Start of Dataset

@[simp] theorem State.setThr_live : (s.setThr t th).live = s.live := rfl
@[simp] theorem State.setThr_runs : (s.setThr t th).runs = s.runs := rfl
@[simp] theorem State.setThr_flows : (s.setThr t th).flows = s.flows := rfl
@[simp] theorem State.setThr_nThr : (s.setThr t th).nThr = s.nThr := rfl
@[simp] theorem State.setThr_small : (s.setThr t th).small = s.small := rfl
@[simp] theorem State.setThr_warden : (s.setThr t th).warden = s.warden := rfl
@[simp] theorem State.setThr_arr (j : Nat) : (s.setThr t th).arr j = s.arr j := rfl
@[simp] theorem State.setThr_fend (j : Nat) : (s.setThr t th).fend j = s.fend j := rfl
@[simp] theorem State.setThr_lane (j : Nat) : (s.setThr t th).lane j = s.lane j := rfl
@[simp] theorem State.setThr_engQ (j : Nat) : (s.setThr t th).engQ j = s.engQ j := rfl
@[simp] theorem State.setThr_mget (j : Nat) : (s.setThr t th).mget j = s.mget j := rfl
@[simp] theorem State.setThr_tget (j k : Nat) : (s.setThr t th).tget j k = s.tget j k := rfl
@[simp] theorem State.setThr_poisoned (j : Nat) : (s.setThr t th).poisoned j = s.poisoned j := rfl
@[simp] theorem State.modThr_live : (s.modThr t ft).live = s.live := rfl
@[simp] theorem State.modThr_runs : (s.modThr t ft).runs = s.runs := rfl
@[simp] theorem State.modThr_flows : (s.modThr t ft).flows = s.flows := rfl
@[simp] theorem State.modThr_nThr : (s.modThr t ft).nThr = s.nThr := rfl
@[simp] theorem State.modThr_small : (s.modThr t ft).small = s.small := rfl
@[simp] theorem State.modThr_warden : (s.modThr t ft).warden = s.warden := rfl
@[simp] theorem State.modThr_arr (j : Nat) : (s.modThr t ft).arr j = s.arr j := rfl
@[simp] theorem State.modThr_fend (j : Nat) : (s.modThr t ft).fend j = s.fend j := rfl
@[simp] theorem State.modThr_lane (j : Nat) : (s.modThr t ft).lane j = s.lane j := rfl
@[simp] theorem State.modThr_engQ (j : Nat) : (s.modThr t ft).engQ j = s.engQ j := rfl
@[simp] theorem State.modThr_mget (j : Nat) : (s.modThr t ft).mget j = s.mget j := rfl
@[simp] theorem State.modThr_tget (j k : Nat) : (s.modThr t ft).tget j k = s.tget j k := rfl
@[simp] theorem State.modThr_poisoned (j : Nat) : (s.modThr t ft).poisoned j = s.poisoned j := rfl
@[simp] theorem State.setArr_live : (s.setArr a ar).live = s.live := rfl
@[simp] theorem State.setArr_runs : (s.setArr a ar).runs = s.runs := rfl
@[simp] theorem State.setArr_flows : (s.setArr a ar).flows = s.flows := rfl
@[simp] theorem State.setArr_nThr : (s.setArr a ar).nThr = s.nThr := rfl
@[simp] theorem State.setArr_small : (s.setArr a ar).small = s.small := rfl
@[simp] theorem State.setArr_warden : (s.setArr a ar).warden = s.warden := rfl
@[simp] theorem State.setArr_thr (j : Nat) : (s.setArr a ar).thr j = s.thr j := rfl
@[simp] theorem State.setArr_fend (j : Nat) : (s.setArr a ar).fend j = s.fend j := rfl
@[simp] theorem State.setArr_lane (j : Nat) : (s.setArr a ar).lane j = s.lane j := rfl
@[simp] theorem State.setArr_engQ (j : Nat) : (s.setArr a ar).engQ j = s.engQ j := rfl
@[simp] theorem State.setArr_mget (j : Nat) : (s.setArr a ar).mget j = s.mget j := rfl
@[simp] theorem State.setArr_tget (j k : Nat) : (s.setArr a ar).tget j k = s.tget j k := rfl
@[simp] theorem State.setArr_poisoned (j : Nat) : (s.setArr a ar).poisoned j = s.poisoned j := rfl
@[simp] theorem State.modArr_live : (s.modArr a fa).live = s.live := rfl
@[simp] theorem State.modArr_runs : (s.modArr a fa).runs = s.runs := rfl
@[simp] theorem State.modArr_flows : (s.modArr a fa).flows = s.flows := rfl
@[simp] theorem State.modArr_nThr : (s.modArr a fa).nThr = s.nThr := rfl
@[simp] theorem State.modArr_small : (s.modArr a fa).small = s.small := rfl
@[simp] theorem State.modArr_warden : (s.modArr a fa).warden = s.warden := rfl
@[simp] theorem State.modArr_thr (j : Nat) : (s.modArr a fa).thr j = s.thr j := rfl
@[simp] theorem State.modArr_fend (j : Nat) : (s.modArr a fa).fend j = s.fend j := rfl
@[simp] theorem State.modArr_lane (j : Nat) : (s.modArr a fa).lane j = s.lane j := rfl
@[simp] theorem State.modArr_engQ (j : Nat) : (s.modArr a fa).engQ j = s.engQ j := rfl
@[simp] theorem State.modArr_mget (j : Nat) : (s.modArr a fa).mget j = s.mget j := rfl
@[simp] theorem State.modArr_tget (j k : Nat) : (s.modArr a fa).tget j k = s.tget j k := rfl
@[simp] theorem State.modArr_poisoned (j : Nat) : (s.modArr a fa).poisoned j = s.poisoned j := rfl
@[simp] theorem State.setEnd_live : (s.setEnd e fe).live = s.live := rfl
@[simp] theorem State.setEnd_runs : (s.setEnd e fe).runs = s.runs := rfl
@[simp] theorem State.setEnd_flows : (s.setEnd e fe).flows = s.flows := rfl
@[simp] theorem State.setEnd_nThr : (s.setEnd e fe).nThr = s.nThr := rfl
@[simp] theorem State.setEnd_small : (s.setEnd e fe).small = s.small := rfl
@[simp] theorem State.setEnd_warden : (s.setEnd e fe).warden = s.warden := rfl
@[simp] theorem State.setEnd_thr (j : Nat) : (s.setEnd e fe).thr j = s.thr j := rfl
@[simp] theorem State.setEnd_arr (j : Nat) : (s.setEnd e fe).arr j = s.arr j := rfl
@[simp] theorem State.setEnd_lane (j : Nat) : (s.setEnd e fe).lane j = s.lane j := rfl
@[simp] theorem State.setEnd_engQ (j : Nat) : (s.setEnd e fe).engQ j = s.engQ j := rfl
@[simp] theorem State.setEnd_mget (j : Nat) : (s.setEnd e fe).mget j = s.mget j := rfl
@[simp] theorem State.setEnd_tget (j k : Nat) : (s.setEnd e fe).tget j k = s.tget j k := rfl
@[simp] theorem State.setEnd_poisoned (j : Nat) : (s.setEnd e fe).poisoned j = s.poisoned j := rfl
@[simp] theorem State.modEnd_live : (s.modEnd e fE).live = s.live := rfl
@[simp] theorem State.modEnd_runs : (s.modEnd e fE).runs = s.runs := rfl
@[simp] theorem State.modEnd_flows : (s.modEnd e fE).flows = s.flows := rfl
@[simp] theorem State.modEnd_nThr : (s.modEnd e fE).nThr = s.nThr := rfl
@[simp] theorem State.modEnd_small : (s.modEnd e fE).small = s.small := rfl
@[simp] theorem State.modEnd_warden : (s.modEnd e fE).warden = s.warden := rfl
@[simp] theorem State.modEnd_thr (j : Nat) : (s.modEnd e fE).thr j = s.thr j := rfl
@[simp] theorem State.modEnd_arr (j : Nat) : (s.modEnd e fE).arr j = s.arr j := rfl
@[simp] theorem State.modEnd_lane (j : Nat) : (s.modEnd e fE).lane j = s.lane j := rfl
@[simp] theorem State.modEnd_engQ (j : Nat) : (s.modEnd e fE).engQ j = s.engQ j := rfl
@[simp] theorem State.modEnd_mget (j : Nat) : (s.modEnd e fE).mget j = s.mget j := rfl
@[simp] theorem State.modEnd_tget (j k : Nat) : (s.modEnd e fE).tget j k = s.tget j k := rfl
@[simp] theorem State.modEnd_poisoned (j : Nat) : (s.modEnd e fE).poisoned j = s.poisoned j := rfl
@[simp] theorem State.setLane_live : (s.setLane n ln).live = s.live := rfl
@[simp] theorem State.setLane_runs : (s.setLane n ln).runs = s.runs := rfl
@[simp] theorem State.setLane_flows : (s.setLane n ln).flows = s.flows := rfl
@[simp] theorem State.setLane_nThr : (s.setLane n ln).nThr = s.nThr := rfl
@[simp] theorem State.setLane_small : (s.setLane n ln).small = s.small := rfl
@[simp] theorem State.setLane_warden : (s.setLane n ln).warden = s.warden := rfl
@[simp] theorem State.setLane_thr (j : Nat) : (s.setLane n ln).thr j = s.thr j := rfl
@[simp] theorem State.setLane_arr (j : Nat) : (s.setLane n ln).arr j = s.arr j := rfl
@[simp] theorem State.setLane_fend (j : Nat) : (s.setLane n ln).fend j = s.fend j := rfl
@[simp] theorem State.setLane_engQ (j : Nat) : (s.setLane n ln).engQ j = s.engQ j := rfl
@[simp] theorem State.setLane_mget (j : Nat) : (s.setLane n ln).mget j = s.mget j := rfl
@[simp] theorem State.setLane_tget (j k : Nat) : (s.setLane n ln).tget j k = s.tget j k := rfl
@[simp] theorem State.setLane_poisoned (j : Nat) : (s.setLane n ln).poisoned j = s.poisoned j := rfl
@[simp] theorem State.modLane_live : (s.modLane n fl).live = s.live := rfl
@[simp] theorem State.modLane_runs : (s.modLane n fl).runs = s.runs := rfl
@[simp] theorem State.modLane_flows : (s.modLane n fl).flows = s.flows := rfl
@[simp] theorem State.modLane_nThr : (s.modLane n fl).nThr = s.nThr := rfl
@[simp] theorem State.modLane_small : (s.modLane n fl).small = s.small := rfl
@[simp] theorem State.modLane_warden : (s.modLane n fl).warden = s.warden := rfl
@[simp] theorem State.modLane_thr (j : Nat) : (s.modLane n fl).thr j = s.thr j := rfl
@[simp] theorem State.modLane_arr (j : Nat) : (s.modLane n fl).arr j = s.arr j := rfl
@[simp] theorem State.modLane_fend (j : Nat) : (s.modLane n fl).fend j = s.fend j := rfl
@[simp] theorem State.modLane_engQ (j : Nat) : (s.modLane n fl).engQ j = s.engQ j := rfl
@[simp] theorem State.modLane_mget (j : Nat) : (s.modLane n fl).mget j = s.mget j := rfl
@[simp] theorem State.modLane_tget (j k : Nat) : (s.modLane n fl).tget j k = s.tget j k := rfl
@[simp] theorem State.modLane_poisoned (j : Nat) : (s.modLane n fl).poisoned j = s.poisoned j := rfl
@[simp] theorem State.setEng_live : (s.setEng x q).live = s.live := rfl
@[simp] theorem State.setEng_runs : (s.setEng x q).runs = s.runs := rfl
@[simp] theorem State.setEng_flows : (s.setEng x q).flows = s.flows := rfl
@[simp] theorem State.setEng_nThr : (s.setEng x q).nThr = s.nThr := rfl
@[simp] theorem State.setEng_small : (s.setEng x q).small = s.small := rfl
@[simp] theorem State.setEng_warden : (s.setEng x q).warden = s.warden := rfl
@[simp] theorem State.setEng_thr (j : Nat) : (s.setEng x q).thr j = s.thr j := rfl
@[simp] theorem State.setEng_arr (j : Nat) : (s.setEng x q).arr j = s.arr j := rfl
@[simp] theorem State.setEng_fend (j : Nat) : (s.setEng x q).fend j = s.fend j := rfl
@[simp] theorem State.setEng_lane (j : Nat) : (s.setEng x q).lane j = s.lane j := rfl
@[simp] theorem State.setEng_mget (j : Nat) : (s.setEng x q).mget j = s.mget j := rfl
@[simp] theorem State.setEng_tget (j k : Nat) : (s.setEng x q).tget j k = s.tget j k := rfl
@[simp] theorem State.setEng_poisoned (j : Nat) : (s.setEng x q).poisoned j = s.poisoned j := rfl
@[simp] theorem State.mset_live : (s.mset a w).live = s.live := rfl
@[simp] theorem State.mset_runs : (s.mset a w).runs = s.runs := rfl
@[simp] theorem State.mset_flows : (s.mset a w).flows = s.flows := rfl
@[simp] theorem State.mset_nThr : (s.mset a w).nThr = s.nThr := rfl
@[simp] theorem State.mset_small : (s.mset a w).small = s.small := rfl
@[simp] theorem State.mset_warden : (s.mset a w).warden = s.warden := rfl
@[simp] theorem State.mset_thr (j : Nat) : (s.mset a w).thr j = s.thr j := rfl
@[simp] theorem State.mset_arr (j : Nat) : (s.mset a w).arr j = s.arr j := rfl
@[simp] theorem State.mset_fend (j : Nat) : (s.mset a w).fend j = s.fend j := rfl
@[simp] theorem State.mset_lane (j : Nat) : (s.mset a w).lane j = s.lane j := rfl
@[simp] theorem State.mset_engQ (j : Nat) : (s.mset a w).engQ j = s.engQ j := rfl
@[simp] theorem State.mset_tget (j k : Nat) : (s.mset a w).tget j k = s.tget j k := rfl
@[simp] theorem State.mset_poisoned (j : Nat) : (s.mset a w).poisoned j = s.poisoned j := rfl
@[simp] theorem State.tset_live : (s.tset p i w).live = s.live := rfl
@[simp] theorem State.tset_runs : (s.tset p i w).runs = s.runs := rfl
@[simp] theorem State.tset_flows : (s.tset p i w).flows = s.flows := rfl
@[simp] theorem State.tset_nThr : (s.tset p i w).nThr = s.nThr := rfl
@[simp] theorem State.tset_small : (s.tset p i w).small = s.small := rfl
@[simp] theorem State.tset_warden : (s.tset p i w).warden = s.warden := rfl
@[simp] theorem State.tset_thr (j : Nat) : (s.tset p i w).thr j = s.thr j := rfl
@[simp] theorem State.tset_arr (j : Nat) : (s.tset p i w).arr j = s.arr j := rfl
@[simp] theorem State.tset_fend (j : Nat) : (s.tset p i w).fend j = s.fend j := rfl
@[simp] theorem State.tset_lane (j : Nat) : (s.tset p i w).lane j = s.lane j := rfl
@[simp] theorem State.tset_engQ (j : Nat) : (s.tset p i w).engQ j = s.engQ j := rfl
@[simp] theorem State.tset_mget (j : Nat) : (s.tset p i w).mget j = s.mget j := rfl
@[simp] theorem State.tset_poisoned (j : Nat) : (s.tset p i w).poisoned j = s.poisoned j := rfl
@[simp] theorem State.setPoison_live : (s.setPoison p b).live = s.live := rfl
@[simp] theorem State.setPoison_runs : (s.setPoison p b).runs = s.runs := rfl
@[simp] theorem State.setPoison_flows : (s.setPoison p b).flows = s.flows := rfl
@[simp] theorem State.setPoison_nThr : (s.setPoison p b).nThr = s.nThr := rfl
@[simp] theorem State.setPoison_small : (s.setPoison p b).small = s.small := rfl
@[simp] theorem State.setPoison_warden : (s.setPoison p b).warden = s.warden := rfl
@[simp] theorem State.setPoison_thr (j : Nat) : (s.setPoison p b).thr j = s.thr j := rfl
@[simp] theorem State.setPoison_arr (j : Nat) : (s.setPoison p b).arr j = s.arr j := rfl
@[simp] theorem State.setPoison_fend (j : Nat) : (s.setPoison p b).fend j = s.fend j := rfl
@[simp] theorem State.setPoison_lane (j : Nat) : (s.setPoison p b).lane j = s.lane j := rfl
@[simp] theorem State.setPoison_engQ (j : Nat) : (s.setPoison p b).engQ j = s.engQ j := rfl
@[simp] theorem State.setPoison_mget (j : Nat) : (s.setPoison p b).mget j = s.mget j := rfl
@[simp] theorem State.setPoison_tget (j k : Nat) : (s.setPoison p b).tget j k = s.tget j k := rfl
@[simp] theorem State.count_live : (s.count i n).live = s.live := rfl
@[simp] theorem State.count_runs : (s.count i n).runs = s.runs := rfl
@[simp] theorem State.count_flows : (s.count i n).flows = s.flows := rfl
@[simp] theorem State.count_nThr : (s.count i n).nThr = s.nThr := rfl
@[simp] theorem State.count_small : (s.count i n).small = s.small := rfl
@[simp] theorem State.count_warden : (s.count i n).warden = s.warden := rfl
@[simp] theorem State.count_thr (j : Nat) : (s.count i n).thr j = s.thr j := rfl
@[simp] theorem State.count_arr (j : Nat) : (s.count i n).arr j = s.arr j := rfl
@[simp] theorem State.count_fend (j : Nat) : (s.count i n).fend j = s.fend j := rfl
@[simp] theorem State.count_lane (j : Nat) : (s.count i n).lane j = s.lane j := rfl
@[simp] theorem State.count_engQ (j : Nat) : (s.count i n).engQ j = s.engQ j := rfl
@[simp] theorem State.count_mget (j : Nat) : (s.count i n).mget j = s.mget j := rfl
@[simp] theorem State.count_tget (j k : Nat) : (s.count i n).tget j k = s.tget j k := rfl
@[simp] theorem State.count_poisoned (j : Nat) : (s.count i n).poisoned j = s.poisoned j := rfl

End of Dataset

#### Exercise prompt:
Using the entries shown above, reproduce verbatim the lines from the line bearing "b).nThr = s.nThr := rfl" to the line bearing "b).engQ j = s.engQ j := rfl", inclusive.

#### Written response:
@[simp] theorem State.setPoison_nThr : (s.setPoison p b).nThr = s.nThr := rfl
@[simp] theorem State.setPoison_small : (s.setPoison p b).small = s.small := rfl
@[simp] theorem State.setPoison_warden : (s.setPoison p b).warden = s.warden := rfl
@[simp] theorem State.setPoison_thr (j : Nat) : (s.setPoison p b).thr j = s.thr j := rfl
@[simp] theorem State.setPoison_arr (j : Nat) : (s.setPoison p b).arr j = s.arr j := rfl
@[simp] theorem State.setPoison_fend (j : Nat) : (s.setPoison p b).fend j = s.fend j := rfl
@[simp] theorem State.setPoison_lane (j : Nat) : (s.setPoison p b).lane j = s.lane j := rfl
@[simp] theorem State.setPoison_engQ (j : Nat) : (s.setPoison p b).engQ j = s.engQ j := rfl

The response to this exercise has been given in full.